Dataset entries:
/-- The word of an instruction. -/
def encode (i : Instr) : Word :=
  match i with
  | .bx c rn => bxWord c rn
  | .mrs c ps rd => mrsWord c ps rd
  | .msrReg c pd rm => msrRegWord c pd true rm
  | .msrFlagsReg c pd rm => msrRegWord c pd false rm
  | .msrFlagsImm c pd o => msrImmWord c pd o
  | .mul c sf rd rn rs rm => mulWord c false sf rd rn rs rm
  | .mla c sf rd rn rs rm => mulWord c true sf rd rn rs rm
  | .umull c sf rdHi rdLo rs rm => mulLongWord c false false sf rdHi rdLo rs rm
  | .umlal c sf rdHi rdLo rs rm => mulLongWord c false true sf rdHi rdLo rs rm
  | .smull c sf rdHi rdLo rs rm => mulLongWord c true false sf rdHi rdLo rs rm
  | .smlal c sf rdHi rdLo rs rm => mulLongWord c true true sf rdHi rdLo rs rm
  | .swp c rn rd rm => swapWord c false rn rd rm
  | .swpb c rn rd rm => swapWord c true rn rd rm
  | .strhReg c p u w rn rd rm => halfRegWord c p u w false false true rn rd rm
  | .ldrhReg c p u w rn rd rm => halfRegWord c p u w true false true rn rd rm
  | .ldrsbReg c p u w rn rd rm => halfRegWord c p u w true true false rn rd rm
  | .ldrshReg c p u w rn rd rm => halfRegWord c p u w true true true rn rd rm
  | .strhImm c p u w rn rd off => halfImmWord c p u w false false true rn rd off
  | .ldrhImm c p u w rn rd off => halfImmWord c p u w true false true rn rd off
  | .ldrsbImm c p u w rn rd off => halfImmWord c p u w true true false rn rd off
  | .ldrshImm c p u w rn rd off => halfImmWord c p u w true true true rn rd off
  | .andImm c sf rn rd o => dataImmWord c .and sf rn rd o
  | .andShift c sf rn rd o => dataShiftWord c .and sf rn rd o
  | .andRegShift c sf rn rd o => dataRegShiftWord c .and sf rn rd o
  | .eorImm c sf rn rd o => dataImmWord c .eor sf rn rd o
  | .eorShift c sf rn rd o => dataShiftWord c .eor sf rn rd o
  | .eorRegShift c sf rn rd o => dataRegShiftWord c .eor sf rn rd o
  | .subImm c sf rn rd o => dataImmWord c .sub sf rn rd o
  | .subShift c sf rn rd o => dataShiftWord c .sub sf rn rd o
  | .subRegShift c sf rn rd o => dataRegShiftWord c .sub sf rn rd o
  | .rsbImm c sf rn rd o => dataImmWord c .rsb sf rn rd o
  | .rsbShift c sf rn rd o => dataShiftWord c .rsb sf rn rd o
  | .rsbRegShift c sf rn rd o => dataRegShiftWord c .rsb sf rn rd o
  | .addImm c sf rn rd o => dataImmWord c .add sf rn rd o
  | .addShift c sf rn rd o => dataShiftWord c .add sf rn rd o
  | .addRegShift c sf rn rd o => dataRegShiftWord c .add sf rn rd o
  | .adcImm c sf rn rd o => dataImmWord c .adc sf rn rd o
  | .adcShift c sf rn rd o => dataShiftWord c .adc sf rn rd o
  | .adcRegShift c sf rn rd o => dataRegShiftWord c .adc sf rn rd o
  | .sbcImm c sf rn rd o => dataImmWord c .sbc sf rn rd o
  | .sbcShift c sf rn rd o => dataShiftWord c .sbc sf rn rd o
  | .sbcRegShift c sf rn rd o => dataRegShiftWord c .sbc sf rn rd o
  | .rscImm c sf rn rd o => dataImmWord c .rsc sf rn rd o
  | .rscShift c sf rn rd o => dataShiftWord c .rsc sf rn rd o
  | .rscRegShift c sf rn rd o => dataRegShiftWord c .rsc sf rn rd o
  | .tstImm c rn rd o => dataImmWord c .tst true rn rd o
  | .tstShift c rn rd o => dataShiftWord c .tst true rn rd o
  | .tstRegShift c rn rd o => dataRegShiftWord c .tst true rn rd o
  | .teqImm c rn rd o => dataImmWord c .teq true rn rd o
  | .teqShift c rn rd o => dataShiftWord c .teq true rn rd o
  | .teqRegShift c rn rd o => dataRegShiftWord c .teq true rn rd o
  | .cmpImm c rn rd o => dataImmWord c .cmp true rn rd o
  | .cmpShift c rn rd o => dataShiftWord c .cmp true rn rd o
  | .cmpRegShift c rn rd o => dataRegShiftWord c .cmp true rn rd o
  | .cmnImm c rn rd o => dataImmWord c .cmn true rn rd o
  | .cmnShift c rn rd o => dataShiftWord c .cmn true rn rd o
  | .cmnRegShift c rn rd o => dataRegShiftWord c .cmn true rn rd o
  | .orrImm c sf rn rd o => dataImmWord c .orr sf rn rd o
  | .orrShift c sf rn rd o => dataShiftWord c .orr sf rn rd o
  | .orrRegShift c sf rn rd o => dataRegShiftWord c .orr sf rn rd o
  | .movImm c sf rn rd o => dataImmWord c .mov sf rn rd o
  | .movShift c sf rn rd o => dataShiftWord c .mov sf rn rd o
  | .movRegShift c sf rn rd o => dataRegShiftWord c .mov sf rn rd o
  | .bicImm c sf rn rd o => dataImmWord c .bic sf rn rd o
  | .bicShift c sf rn rd o => dataShiftWord c .bic sf rn rd o
  | .bicRegShift c sf rn rd o => dataRegShiftWord c .bic sf rn rd o
  | .mvnImm c sf rn rd o => dataImmWord c .mvn sf rn rd o
  | .mvnShift c sf rn rd o => dataShiftWord c .mvn sf rn rd o
  | .mvnRegShift c sf rn rd o => dataRegShiftWord c .mvn sf rn rd o
  | .undefined c hi lo => undefinedWord c hi lo
  | .ldrImmPre c u w rn rd off => sdtImmWord c true u false w true rn rd off
  | .ldrRegPre c u w rn rd o => sdtRegWord c true u false w true rn rd o
  | .ldrImmPost c u rn rd off => sdtImmWord c false u false false true rn rd off
  | .ldrRegPost c u rn rd o => sdtRegWord c false u false false true rn rd o
  | .ldrtImm c u rn rd off => sdtImmWord c false u false true true rn rd off
  | .ldrtReg c u rn rd o => sdtRegWord c false u false true true rn rd o
  | .ldrbImmPre c u w rn rd off => sdtImmWord c true u true w true rn rd off
  | .ldrbRegPre c u w rn rd o => sdtRegWord c true u true w true rn rd o
  | .ldrbImmPost c u rn rd off => sdtImmWord c false u true false true rn rd off
  | .ldrbRegPost c u rn rd o => sdtRegWord c false u true false true rn rd o
  | .ldrbtImm c u rn rd off => sdtImmWord c false u true true true rn rd off
  | .ldrbtReg c u rn rd o => sdtRegWord c false u true true true rn rd o
  | .strImmPre c u w rn rd off => sdtImmWord c true u false w false rn rd off
  | .strRegPre c u w rn rd o => sdtRegWord c true u false w false rn rd o
  | .strImmPost c u rn rd off => sdtImmWord c false u false false false rn rd off
  | .strRegPost c u rn rd o => sdtRegWord c false u false false false rn rd o
  | .strtImm c u rn rd off => sdtImmWord c false u false true false rn rd off
  | .strtReg c u rn rd o => sdtRegWord c false u false true false rn rd o
  | .strbImmPre c u w rn rd off => sdtImmWord c true u true w false rn rd off
  | .strbRegPre c u w rn rd o => sdtRegWord c true u true w false rn rd o
  | .strbImmPost c u rn rd off => sdtImmWord c false u true false false rn rd off
  | .strbRegPost c u rn rd o => sdtRegWord c false u true false false rn rd o
  | .strbtImm c u rn rd off => sdtImmWord c false u true true false rn rd off
  | .strbtReg c u rn rd o => sdtRegWord c false u true true false rn rd o
  | .ldmRestore c p u w rn list => blockWord c p u true w true rn list
  | .ldmUser c p u w rn list => blockWord c p u true w true rn list
  | .stmUser c p u w rn list => blockWord c p u true w false rn list
  | .ldmda c w rn list => blockWord c false false false w true rn list
  | .ldmia c w rn list => blockWord c false true false w true rn list
  | .ldmdb c w rn list => blockWord c true false false w true rn list
  | .ldmib c w rn list => blockWord c true true false w true rn list
  | .stmda c w rn list => blockWord c false false false w false rn list
  | .stmia c w rn list => blockWord c false true false w false rn list
  | .stmdb c w rn list => blockWord c true false false w false rn list
  | .stmib c w rn list => blockWord c true true false w false rn list
  | .b c off => branchWord c false off
  | .bl c off => branchWord c true off
  | .ldc c p u n w rn crd cp off => copTransferWord c p u n w true rn crd cp off
  | .stc c p u n w rn crd cp off => copTransferWord c p u n w false rn crd cp off
  | .cdp c opc crn crd cp info crm => copDataWord c opc crn crd cp info crm
  | .mcr c opc crn rd cp info crm => copRegisterWord c opc false crn rd cp info crm
  | .mrc c opc crn rd cp info crm => copRegisterWord c opc true crn rd cp info crm
  | .swi c comment => swiWord c comment

end Sys2Proof
end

The task: Only those lines of the entries above that run from the line containing "false false false w true rn list" to the line containing "true false false w false rn list", both included, should be transcribed exactly.

Result:
  | .ldmda c w rn list => blockWord c false false false w true rn list
  | .ldmia c w rn list => blockWord c false true false w true rn list
  | .ldmdb c w rn list => blockWord c true false false w true rn list
  | .ldmib c w rn list => blockWord c true true false w true rn list
  | .stmda c w rn list => blockWord c false false false w false rn list
  | .stmia c w rn list => blockWord c false true false w false rn list
  | .stmdb c w rn list => blockWord c true false false w false rn list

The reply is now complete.